Oblique spatial dispersive shock waves in nonlinear Schr\"odinger flows

TL;DR

This paper introduces spatial oblique dispersive shock waves in nonlinear Schrödinger flows, analyzing their formation, stability, and relation to flow fields using Whitham theory and numerical simulations.

Contribution

It constructs and analyzes spatial oblique DSWs in 2D nonlinear Schrödinger flows, revealing their stability properties and connection to flow conditions.

Findings

Oblique DSWs can be generated in 2D nonlinear Schrödinger flows.

They exhibit convective or absolute instability in supersonic flows.

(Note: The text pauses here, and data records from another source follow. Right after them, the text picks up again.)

-- ==== Sys2Proof/Laws/FootCmdOps.lean ====
section
/-!
SUPPORT. Footprints of the operations of Machine/CmdOps.lean.
-/
namespace Sys2Proof.Laws
open Sys2Proof Sys2Proof.Machine
set_option Elab.async false

theorem addCmd_foot {W : List Area} {r s : State} (hW : [.fe] ⊆ W) (q : Nat) (a1 : CmdEnt) (h : Foot W r s) :
    Foot W r (addCmd q a1 s) := by
  unfold addCmd
  repeat' first
    | with_reducible assumption
    | intro _
    | with_reducible apply modQueue_foot (hW := (less hW))
    | with_reducible apply Foot.ite
    | exact Or.inl (hW (by decide))
    | with_reducible exact Or.inr rfl
    | with_reducible exact id
    | with_reducible exact Nat.le_refl _
    | (simp only [Foot.lit_eq]; with_reducible apply Foot.litL rfl)

theorem enqueue_foot {W : List Area} {r s : State} (hW : [.fe] ⊆ W) (a0 : Task) (rec : List Byte) (bad : Bool) (page : Nat) (join : Bool) (h : Foot W r s) :
    Foot W r (enqueue a0 rec bad page join s).2.2 := by
  unfold enqueue
  repeat' first
    | with_reducible assumption
    | intro _
    | with_reducible apply issueTask_foot (hW := (less hW))
    | with_reducible apply addCmd_foot (hW := (less hW))
    | with_reducible apply Foot.ite
    | split
    | dsimp only

theorem hqPush_foot {W : List Area} {r s : State} (hW : [.cells, .mem, .rg, .arr, .fab, .sg, .fe, .tw, .ic, .err, .csb, .ports, .freeCtr] ⊆ W) (a0 : Task) (a1 : Nat) (handle : Nat) (h : Foot W r s) :
    Foot W r (hqPush a0 a1 handle s).2 := by
  unfold hqPush
  repeat' first
    | with_reducible assumption
    | intro _
    | with_reducible apply modTask_foot (hW := (less hW))
    | with_reducible apply modHq_foot (hW := (less hW))
    | with_reducible apply tallyAdd_foot (hW := (less hW))
    | with_reducible apply Foot.ite
    | split
    | dsimp only

theorem hqTake_foot {W : List Area} {r s : State} (hW : [.fe] ⊆ W) (seq : Nat) (a1 : Nat) (handle : Nat) (h : Foot W r s) :
    Foot W r (hqTake seq a1 handle s) := by
  unfold hqTake
  repeat' first
    | with_reducible assumption
    | intro _
    | with_reducible apply modTask_foot (hW := (less hW))
    | with_reducible apply modHq_foot (hW := (less hW))

end Sys2Proof.Laws
end

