-- ==== Sys2Proof/Laws/FootEqi.lean ====
section
/-!
SUPPORT. Footprints of the operations of Machine/Eqi.lean.
-/
namespace Sys2Proof.Laws
open Sys2Proof Sys2Proof.Machine
set_option Elab.async false

theorem dropBell_foot {W : List Area} {r s : State} (hW : [.fe] ⊆ W) (q : Nat) (h : Foot W r s) :
    Foot W r (dropBell q s) := by
  unfold dropBell
  repeat' first
    | with_reducible assumption
    | intro _
    | with_reducible apply modQueue_foot (hW := (less hW))

theorem strayBell_foot {W : List Area} {r s : State} (hW : [.fe, .ic, .err] ⊆ W) (q : Nat) (h : Foot W r s) :
    Foot W r (strayBell q s) := by
  unfold strayBell
  repeat' first
    | with_reducible assumption
    | intro _
    | with_reducible apply reportCe_foot (hW := (less hW))
    | with_reducible apply dropBell_foot (hW := (less hW))

theorem doorbell_foot {W : List Area} {r s : State} (hW : [.fe, .ic, .err] ⊆ W) (v : Nat) (i : Nat) (f : Nat → State → State) (h_f : ∀ y0 s', Foot W r s' → Foot W r (f y0 s')) (h : Foot W r s) :
    Foot W r (doorbell v i f s) := by
  unfold doorbell
  repeat' first
    | with_reducible assumption
    | intro _
    | with_reducible apply guarded_foot
    | with_reducible apply hostCe_foot (hW := (less hW))
    | with_reducible apply modVai_foot (hW := (less hW))
    | with_reducible apply dropBell_foot (hW := (less hW))
    | apply h_f
    | with_reducible apply Foot.ite
    | split

theorem execDbSqTail_foot {W : List Area} {s : State} (hW : [.fe, .ic, .err] ⊆ W) (v : Nat) (q : Nat) (val : W32) {t : State} (e : execDbSqTail v q val s = .next t) :
    Foot W s t := by
  unfold execDbSqTail at e
  refine run_foot e ?_
  intro s' h
  repeat' first
    | with_reducible assumption
    | intro _
    | with_reducible apply doorbell_foot (hW := (less hW))
    | with_reducible apply strayBell_foot (hW := (less hW))
    | with_reducible apply modQueue_foot (hW := (less hW))
    | with_reducible apply Foot.ite

theorem execDbCqHead_foot {W : List Area} {s : State} (hW : [.cells, .mem, .rg, .fab, .fe, .ic, .err, .csb, .ports, .freeCtr] ⊆ W) (v : Nat) (q : Nat) (val : W32) {t : State} (e : execDbCqHead v q val s = .next t) :
    Foot W s t := by
  unfold execDbCqHead at e
  refine run_foot e ?_
  intro s' h
  repeat' first
    | with_reducible assumption
    | intro _
    | with_reducible apply doorbell_foot (hW := (less hW))
    | with_reducible apply dropBell_foot (hW := (less hW))
    | with_reducible apply modQueue_foot (hW := (less hW))
    | with_reducible apply writeEntry_foot (hW := (less hW))
    | with_reducible apply Foot.ite

theorem execDbArm_foot {W : List Area} {s : State} (hW : [.fe, .ic, .err] ⊆ W) (v : Nat) (q : Nat) (val : W32) {t : State} (e : execDbArm v q val s = .next t) :
    Foot W s t := by
  unfold execDbArm at e
  refine run_foot e ?_
  intro s' h
  repeat' first
    | with_reducible assumption
    | intro _
    | with_reducible apply doorbell_foot (hW := (less hW))
    | with_reducible apply strayBell_foot (hW := (less hW))
    | with_reducible apply arrive_foot (hW := (less hW))
    | with_reducible apply modQueue_foot (hW := (less hW))
    | with_reducible apply Foot.ite

theorem queueCreate_foot {W : List Area} {r s : State} (hW : [.mem, .rg, .fab, .fe, .ic, .mbx, .err, .ports, .freeCtr] ⊆ W) (v : Nat) (c : Nat) (host : HostData) (h : Foot W r s) :
    Foot W r (queueCreate v c host s) := by
  unfold queueCreate
  repeat' first
    | with_reducible assumption
    | intro _
    | with_reducible apply reading_foot (hW := (less hW))
    | with_reducible apply replySt_foot (hW := (less hW))
    | with_reducible apply touchCtl_foot (hW := (less hW))
    | with_reducible refine chooseFree_foot (less hW) _ _ (by assumption) ?_
    | with_reducible apply modQueue_foot (hW := (less hW))
    | with_reducible apply replyBox_foot (hW := (less hW))
    | with_reducible apply ctxTake_foot (hW := (less hW))
    | with_reducible apply modSrc_foot (hW := (less hW))
    | with_reducible apply Foot.ite
    | split

theorem execQueueCreate_foot {W : List Area} {s : State} (hW : [.mem, .rg, .fab, .fe, .ic, .mbx, .err, .ports, .freeCtr] ⊆ W) (v : Nat) (host : HostData) {t : State} (e : execQueueCreate v host s = .next t) :
    Foot W s t := by
  unfold execQueueCreate at e
  refine run_foot e ?_
  intro s' h
  repeat' first
    | with_reducible assumption
    | intro _
    | with_reducible apply onBox_foot
    | with_reducible apply replySt_foot (hW := (less hW))
    | with_reducible apply queueCreate_foot (hW := (less hW))
    | with_reducible apply Foot.ite
    | split

theorem onQueue_foot {W : List Area} {r s : State} (hW : [.ic, .mbx] ⊆ W) (v : Nat) (f : Nat → State → State) (h_f : ∀ y0 s', Foot W r s' → Foot W r (f y0 s')) (h : Foot W r s) :
    Foot W r (onQueue v f s) := by
  unfold onQueue
  repeat' first
    | with_reducible assumption
    | intro _
    | with_reducible apply replySt_foot (hW := (less hW))
    | apply h_f
    | with_reducible apply Foot.ite

theorem execQueueDestroy_foot {W : List Area} {s : State} (hW : [.blk, .cells, .mem, .rg, .arr, .lce, .fab, .sg, .fe, .tw, .ic, .mbx, .err, .csb, .ports, .freeCtr] ⊆ W) (v : Nat) {t : State} (e : execQueueDestroy v s = .next t) :
    Foot W s t := by
  unfold execQueueDestroy at e
  refine run_foot e ?_
  intro s' h
  repeat' first
    | with_reducible assumption
    | intro _
    | with_reducible apply onBox_foot
    | with_reducible apply onQueue_foot (hW := (less hW))
    | with_reducible apply replySt_foot (hW := (less hW))
    | with_reducible apply refillAll_foot (hW := (less hW))
    | with_reducible apply reissueAll_foot (hW := (less hW))
    | with_reducible apply destroyQueue_foot (hW := (less hW))
    | with_reducible apply abandonQueue_foot (hW := (less hW))
    | with_reducible apply Foot.ite

theorem holdWait_foot {W : List Area} {r s : State} (hW : [.fe, .ic, .err] ⊆ W) (q : Nat) (a1 : CmdEnt) (h : Foot W r s) :
    Foot W r (holdWait q a1 s) := by
  unfold holdWait
  repeat' first
    | with_reducible assumption
    | intro _
    | with_reducible apply acceptBad_foot (hW := (less hW))
    | with_reducible apply modFence_foot (hW := (less hW))
    | with_reducible apply testWait_foot (hW := (less hW))
    | with_reducible apply modQueue_foot (hW := (less hW))
    | with_reducible apply Foot.ite
    | exact Or.inl (hW (by decide))
    | with_reducible exact Or.inr rfl
    | with_reducible exact id
    | with_reducible exact Nat.le_refl _
    | (simp only [Foot.lit_eq]; with_reducible apply Foot.litL rfl)
    | split

theorem queueResume_foot {W : List Area} {r s : State} (hW : [.fe, .ic, .err] ⊆ W) (q : Nat) (skip : Bool) (h : Foot W r s) :
    Foot W r (queueResume q skip s) := by
  unfold queueResume
  repeat' first
    | with_reducible assumption
    | intro _
    | with_reducible apply modQueue_foot (hW := (less hW))
    | with_reducible apply fenceDrop_foot (hW := (less hW))
    | with_reducible apply holdWait_foot (hW := (less hW))
    | with_reducible apply testWait_foot (hW := (less hW))
    | with_reducible apply Foot.ite
    | split
    | dsimp only

theorem execQueueResume_foot {W : List Area} {s : State} (hW : [.fe, .ic, .mbx, .err] ⊆ W) (v : Nat) {t : State} (e : execQueueResume v s = .next t) :
    Foot W s t := by
  unfold execQueueResume at e
  refine run_foot e ?_
  intro s' h
  repeat' first
    | with_reducible assumption
    | intro _
    | with_reducible apply onBox_foot
    | with_reducible apply onQueue_foot (hW := (less hW))
    | with_reducible apply replySt_foot (hW := (less hW))
    | with_reducible apply queueResume_foot (hW := (less hW))
    | with_reducible apply Foot.ite

theorem execNopCommand_foot {W : List Area} {s : State} (hW : [.mem, .rg, .fab, .fe, .ic, .err, .ports] ⊆ W) (q : Nat) (host : HostData) {t : State} (e : execNopCommand q host s = .next t) :
    Foot W s t := by
  unfold execNopCommand at e
  refine run_foot e ?_
  intro s' h
  repeat' first
    | with_reducible assumption
    | intro _
    | with_reducible apply acceptCmd_foot (hW := (less hW))
    | with_reducible apply settle_foot (hW := (less hW))
    | with_reducible apply addCmd_foot (hW := (less hW))

theorem execTask_foot {W : List Area} {s : State} (hW : [.mem, .rg, .fab, .fe, .ic, .err, .ports] ⊆ W) (q : Nat) (host : HostData) {t : State} (e : execTask q host s = .next t) :
    Foot W s t := by
  unfold execTask at e
  refine run_foot e ?_
  intro s' h
  repeat' first
    | with_reducible assumption
    | intro _
    | with_reducible apply guarded_foot
    | with_reducible apply acceptCmd_foot (hW := (less hW))
    | with_reducible apply addCmd_foot (hW := (less hW))
    | with_reducible apply issueTask_foot (hW := (less hW))

theorem holdLaunch_foot {W : List Area} {r s : State} (hW : [.fab, .fe, .ports] ⊆ W) (q : Nat) (host : HostData) (h : Foot W r s) :
    Foot W r (holdLaunch q host s) := by
  unfold holdLaunch
  repeat' first
    | with_reducible assumption
    | intro _
    | with_reducible apply reading_foot (hW := (less hW))
    | with_reducible apply modQueue_foot (hW := (less hW))
    | with_reducible apply Foot.ite
    | split

theorem execLaunch_foot {W : List Area} {s : State} (hW : [.mem, .rg, .fab, .fe, .ic, .err, .ports] ⊆ W) (q : Nat) (host : HostData) {t : State} (e : execLaunch q host s = .next t) :
    Foot W s t := by
  unfold execLaunch at e
  refine run_foot e ?_
  intro s' h
  repeat' first
    | with_reducible assumption
    | intro _
    | with_reducible apply holdLaunch_foot (hW := (less hW))
    | with_reducible apply acceptCmd_foot (hW := (less hW))
    | with_reducible apply acceptBad_foot (hW := (less hW))
    | with_reducible apply addCmd_foot (hW := (less hW))
    | with_reducible apply modGraph_foot (hW := (less hW))
    | with_reducible apply Foot.ite
    | exact Or.inl (hW (by decide))
    | with_reducible exact Or.inr rfl
    | with_reducible exact id
    | with_reducible exact Nat.le_refl _
    | (simp only [Foot.lit_eq]; with_reducible apply Foot.litL rfl)
    | split

theorem readingPatch_foot {W : List Area} {r s : State} (hW : [.fab, .ports] ⊆ W) (q : Nat) (host : HostData) (f : State → State) (h_f : ∀ s', Foot W r s' → Foot W r (f s')) (h : Foot W r s) :
    Foot W r (readingPatch q host f s) := by
  unfold readingPatch
  repeat' first
    | with_reducible assumption
    | intro _
    | with_reducible apply reading_foot (hW := (less hW))
    | apply h_f
    | with_reducible apply Foot.ite
    | split

theorem execPatch_foot {W : List Area} {s : State} (hW : [.mem, .rg, .fab, .fe, .ic, .err, .ports] ⊆ W) (q : Nat) (host : HostData) (recs : HostData) {t : State} (e : execPatch q host recs s = .next t) :
    Foot W s t := by
  unfold execPatch at e
  refine run_foot e ?_
  intro s' h
  repeat' first
    | with_reducible assumption
    | intro _
    | with_reducible apply reading_foot (hW := (less hW))
    | with_reducible apply doPatch_foot (hW := (less hW))
    | with_reducible apply modQueue_foot (hW := (less hW))
    | with_reducible apply readingPatch_foot (hW := (less hW))
    | with_reducible apply acceptCmd_foot (hW := (less hW))
    | with_reducible apply Foot.ite
    | split
    | dsimp only

theorem execWaitCommand_foot {W : List Area} {s : State} (hW : [.mem, .rg, .fab, .fe, .ic, .err, .ports] ⊆ W) (q : Nat) (host : HostData) {t : State} (e : execWaitCommand q host s = .next t) :
    Foot W s t := by
  unfold execWaitCommand at e
  refine run_foot e ?_
  intro s' h
  repeat' first
    | with_reducible assumption
    | intro _
    | with_reducible apply acceptCmd_foot (hW := (less hW))
    | with_reducible apply holdWait_foot (hW := (less hW))

theorem execSignalCommand_foot {W : List Area} {s : State} (hW : [.mem, .rg, .fab, .fe, .ic, .err, .ports] ⊆ W) (q : Nat) (host : HostData) {t : State} (e : execSignalCommand q host s = .next t) :
    Foot W s t := by
  unfold execSignalCommand at e
  refine run_foot e ?_
  intro s' h
  repeat' first
    | with_reducible assumption
    | intro _
    | with_reducible apply acceptCmd_foot (hW := (less hW))
    | with_reducible apply acceptBad_foot (hW := (less hW))
    | with_reducible apply addCmd_foot (hW := (less hW))
    | with_reducible apply modFence_foot (hW := (less hW))
    | with_reducible apply Foot.ite
    | split

theorem execSignalPerform_foot {W : List Area} {s : State} (hW : [.cells, .mem, .rg, .fab, .fe, .ic, .err, .csb, .ports, .freeCtr] ⊆ W) (q : Nat) {t : State} (e : execSignalPerform q s = .next t) :
    Foot W s t := by
  unfold execSignalPerform at e
  refine run_foot e ?_
  intro s' h
  repeat' first
    | with_reducible assumption
    | intro _
    | with_reducible apply guarded_foot
    | with_reducible apply completeCmd_foot (hW := (less hW))
    | with_reducible apply fenceSignal_foot (hW := (less hW))
    | with_reducible apply Foot.ite
    | split

theorem execCompletionEntryWrite_foot {W : List Area} {s : State} (hW : [.cells, .mem, .rg, .fab, .fe, .ic, .err, .csb, .ports, .freeCtr] ⊆ W) (q : Nat) {t : State} (e : execCompletionEntryWrite q s = .next t) :
    Foot W s t := by
  unfold execCompletionEntryWrite at e
  refine run_foot e ?_
  intro s' h
  repeat' first
    | with_reducible assumption
    | intro _
    | with_reducible apply guarded_foot
    | with_reducible apply writeEntry_foot (hW := (less hW))

end Sys2Proof.Laws
end

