-- ==== Sys2Proof/Laws/FootSealOps.lean ====
section
/-!
SUPPORT. Footprints of the operations of Machine/SealOps.lean.
-/
namespace Sys2Proof.Laws
open Sys2Proof Sys2Proof.Machine
set_option Elab.async false

theorem unbindPart_foot {W : List Area} {r s : State} (hW : [.csb] ⊆ W) (p : Nat) (h : Foot W r s) :
    Foot W r (unbindPart p s) := by
  unfold unbindPart
  repeat' first
    | with_reducible assumption
    | intro _
    | with_reducible apply Foot.ite
    | exact Or.inl (hW (by decide))
    | with_reducible exact Or.inr rfl
    | with_reducible exact id
    | with_reducible exact Nat.le_refl _
    | (simp only [Foot.lit_eq]; with_reducible apply Foot.litL rfl)

theorem dropSession_foot {W : List Area} {r s : State} (hW : [.csb] ⊆ W) (k : Nat) (h : Foot W r s) :
    Foot W r (dropSession k s) := by
  unfold dropSession
  repeat' first
    | with_reducible assumption
    | intro _
    | with_reducible apply each_foot
    | with_reducible apply unbindPart_foot (hW := (less hW))
    | with_reducible apply Foot.ite
    | exact Or.inl (hW (by decide))
    | with_reducible exact Or.inr rfl
    | with_reducible exact id
    | with_reducible exact Nat.le_refl _
    | (simp only [Foot.lit_eq]; with_reducible apply Foot.litL rfl)

theorem dropBinder_foot {W : List Area} {r s : State} (hW : [.csb] ⊆ W) (p : Nat) (h : Foot W r s) :
    Foot W r (dropBinder p s) := by
  unfold dropBinder
  repeat' first
    | with_reducible assumption
    | intro _
    | with_reducible apply dropSession_foot (hW := (less hW))
    | with_reducible apply Foot.ite
    | split

end Sys2Proof.Laws
end

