/-- Where nothing issues, no run time is lent. -/
theorem idleSlot_expires (w : Nat) (hi : issues s c = false) :
    idleSlot c w s = modReg w (fun x => { x with expired := (x.expired + 1) % 2 ^ 64 }) s := by
  simp [idleSlot, hi]

theorem dealtSlot_expires (w : Nat) (hi : issues s c = false) :
    dealtSlot c w s = modReg w (fun x => { x with expired := (x.expired + 1) % 2 ^ 64 })
      (modReg w (fun x => { x with dealt := (x.dealt + 1) % 2 ^ 64 }) s) := by
  have hi' : issues (modReg w (fun x => { x with dealt := (x.dealt + 1) % 2 ^ 64 }) s) c = false := hi
  rw [dealtSlot]
  simp only [hi', Bool.false_eq_true, false_and, and_false, if_false]
  exact idleSlot_expires w hi'

/-- The refresh that waits first goes out, if no page is open before it. -/
theorem reservedSlot_refresh {x : Run} {r : List Run} (hq : (runQAt s c 13).runs = x :: r) (hx : x.refresh = true)
    (hpage : (runQAt s c 13).page = 0) :
    reservedSlot c s = emit (.refresh c) (modRunQ c 13 (fun q => { q with runs := r }) s) := by
  simp [reservedSlot, hq, hx, hpage]
end

/-! ## Answers (R295) -/

theorem releaseReady_waiting {s : State} (h : ∀ e ∈ s.rg.held, idWaits s e.1 = true) : releaseReady s = s := by
  have hnone : s.rg.held.filter (fun e => !idWaits s e.1) = [] := List.filter_eq_nil_iff.2 (fun e he => by simp [h e he])
  rw [releaseReady, hnone]
  rfl

theorem releaseReady_single {s : State} {i : Nat} {a : Machine.Answer} (hheld : s.rg.held = [(i, a)]) (h : idWaits s i = false) :
    releaseReady s = release a { s with rg := { s.rg with held := [] } } := by
  simp [releaseReady, each, hheld, h]

/-! ## Rates (R293, R294, R298) -/

/-- The rates of the other regulators, as they are or will be from the next round on. -/
def otherRates (s : State) (r : Nat) : Nat :=
  (((List.range 13).filter (fun k => decide (k ≠ r))).map (rateSoon s)).foldl (fun a b => a + b) 0

section
variable {s : State} {r : Nat} {v : W32} (hl : Live s) (hon : regsOn s = true) (hr : r < 13)
include hl hon hr

theorem exec_rgCfgWrite_pending (hfits : otherRates s r + field v.toNat 16 7 ≤ 124) (hfirm : r = 12 → field v.toNat 16 7 ≠ 0)
    (hconf : bit v.toNat 31 = true → r = 12 ∨ confPart s r = false) :
    exec (.rgCfgWrite r v) s = .next (modReg r (fun x => { x with
      next := some (field v.toNat 16 7, bit v.toNat 31, field v.toNat 0 7), state := 2 })
      (regSet (0xA04000 + 0x40 * r) (v.toNat &&& 0x807F007F) s)) := by
  have hborrow : ¬ (bit v.toNat 31 = true ∧ r < 12 ∧ confPart s r = true) := by
    rintro ⟨hb, hlt, hp⟩
    rcases hconf hb with h | h
    · omega
    · simp [h] at hp
  show execRgCfgWrite r v s = _
  rw [execRgCfgWrite, run_live _ hl, hon, decide_eq_true hr, Bool.and_self, guarded_true]
  refine congrArg _ (if_neg ?_)
  rintro (h | ⟨h12, h0⟩ | h)
  · exact Nat.not_lt.2 hfits h
  · exact hfirm h12 h0
  · exact hborrow h

theorem exec_rgCfgWrite_denied (hover : 124 < otherRates s r + field v.toNat 16 7) :
    exec (.rgCfgWrite r v) s = .next (modReg r (fun x => { x with result := Status.denied.code }) s) := by
  show execRgCfgWrite r v s = _
  rw [execRgCfgWrite, run_live _ hl, hon, decide_eq_true hr, Bool.and_self, guarded_true]
  exact congrArg _ (if_pos (Or.inl hover))
end

/-! ## The deal (R290) -/

theorem length_dealSlots (n : Nat) (rates : List Nat) (cur : List Int) : (dealSlots n rates cur).length = n := by
  induction n generalizing cur with
  | zero => rfl
  | succ n ih => simp [dealSlots, ih]

/-- While only u has a rate it is owed every run time, and after each nobody is owed any. -/
theorem dealSlots_unregulated (n : Nat) :
    dealSlots n (List.replicate 13 0 ++ [124]) (List.replicate 14 0) = List.replicate n 13 := by
  induction n with
  | zero => rfl
  | succ n ih => exact congrArg (13 :: ·) ih

theorem dealOf_unregulated {s : State} (h : ∀ r, r < 13 → (regAt s r).rate = 0) : dealOf s = List.replicate 124 13 := by
  have hrates : (List.range 13).map (fun r => (regAt s r).rate) = List.replicate 13 0 :=
    List.eq_replicate_iff.2 ⟨by simp, fun x hx => by
      obtain ⟨r, hr, rfl⟩ := List.mem_map.1 hx
      exact h r (List.mem_range.1 hr)⟩
  rw [dealOf, hrates]
  exact dealSlots_unregulated 124

/-- Settles O24, clause by clause: run times, answers, rates, and the deal. -/
theorem memoryRegulation : Obligations.MemoryRegulation := by
  refine ⟨fun s c hl hc hin hn hgap hserves => ?_, fun s c w hl hc hin hgap hn hd hw hw13 hi hq => ?_,
    fun s c w hl hc hin hgap hserves hn hd hw _ hi => ?_, fun s c x r hl hc hin hgap hn hr hi hq hx hpage => ?_,
    fun s h => releaseReady_waiting h, fun s i tag d ep hheld h => releaseReady_single hheld h,
    fun s r v hl hon hr hfits hfirm hconf => exec_rgCfgWrite_pending hl hon hr hfits hfirm hconf,
    fun s r v hl hon hr hover => exec_rgCfgWrite_denied hl hon hr hover, length_dealSlots, fun s h => dealOf_unregulated h⟩
  · rw [exec_runTime hl hc hin hn hserves, if_pos hgap]
    rfl
  · rw [exec_runTime hl hc hin hn (serves_of_issues hi), hgap, if_neg Bool.false_ne_true, if_neg hd, hw,
      dealtSlot_serves (s := slotTaken c s) hw13 hi hq]
    rfl
  · rw [exec_runTime hl hc hin hn hserves, hgap, if_neg Bool.false_ne_true, if_neg hd, hw,
      dealtSlot_expires (s := slotTaken c s) w hi]
    rfl
  · rw [exec_runTime hl hc hin hn (serves_of_issues hi), hgap, if_neg Bool.false_ne_true, if_pos hr, hi, hq,
      Bool.not_true, if_neg Bool.false_ne_true, List.isEmpty_cons, if_neg Bool.false_ne_true,
      reservedSlot_refresh (s := slotTaken c s) hq hx hpage]
    rfl

end Sys2Proof.Proofs
end

section
/-!
Traffic generators (R306 to R312): the data of a pattern, one codeword, a start, and a run from where it has come to its end.
-/
namespace Sys2Proof.Proofs
open Sys2Proof Sys2Proof.Machine Sys2Proof.Laws

/-! ## The data of a codeword (R307) -/

theorem length_prbsBits (n x : Nat) : (prbsBits n x).length = n := by
  induction n generalizing x with
  | zero => rfl
  | succ n ih => simp only [prbsBits, List.length_cons, ih]
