-- ==== Sys2Proof/Config.lean ====
section
/-! DEFINITION. The parameters of 00_scope.md rule R7, which the spec leaves OPEN, and the free values of
10_state.md rule R36. None has a body: nothing can be proved about which values they are. -/

namespace Sys2Proof

/-- A compression function satisfies the contract of R181 by its type: total, pure, and with no way to write
the schedule (log 2, log 15). -/
abbrev CompressionFn := DigestWords → Schedule → DigestWords

/-- What an implementation fixes for the life of an engine (R7, R61). -/
structure Config where
  /-- `IV`, the five constants `START` writes to State (R7; log 1). -/
  iv : DigestWords
  /-- The entries of the table `Fn` for identifiers other than 0. Entry 0 is fixed by R185, so
  `Machine.fnTable` never consults this field there (log 2). -/
  table : BitVec 8 → Option CompressionFn
  /-- `PORT_MAP`: the addresses of a command and a response register, if the platform maps them (R61). No rule
  depends on it (log 3). -/
  portMap : Option (Nat × Nat)
  deriving Inhabited

/-- The parameters of the engine that `exec` and `step` describe, left open (log 1, log 2). -/
opaque Config.platform : Config

/-- The registers a reset event leaves unspecified (R36). -/
structure CallRegs where
  H : DigestWords
  W : Schedule
  acc : Word
  len : BitVec 61
  pos : BitVec 6
  oi : BitVec 5
  deriving DecidableEq, Repr, Inhabited

/-- What the unspecified registers hold after reset event number `n` (R36, R240): free values. That they depend on `n`
alone, for every engine and whatever happened before, is the model's choice (DESIGN CHOICE, log 5). -/
opaque Config.unspecifiedRegs : Nat → CallRegs

end Sys2Proof
end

Convective instability can stabilize the DSWs.

Abstract

In dispersive media, hydrodynamic singularities are resolved by coherent wavetrains known as dispersive shock waves (DSWs). Only dynamically expanding, temporal DSWs are possible in one-dimensional media. The additional degree of freedom inherent in two-dimensional media allows for the generation of time-independent DSWs that exhibit spatial expansion. Spatial oblique DSWs, dispersive analogs of oblique shocks in classical media, are constructed utilizing Whitham modulation theory for a class of nonlinear Schr\"{o}dinger boundary value problems. Self-similar, simple wave solutions of the modulation equations yield relations between the DSW's orientation and the upstream/downstream flow fields. Time dependent numerical simulations demonstrate a convective or absolute instability of oblique DSWs in supersonic flow over obstacles. The convective instability results in an effective stabilization of the DSW.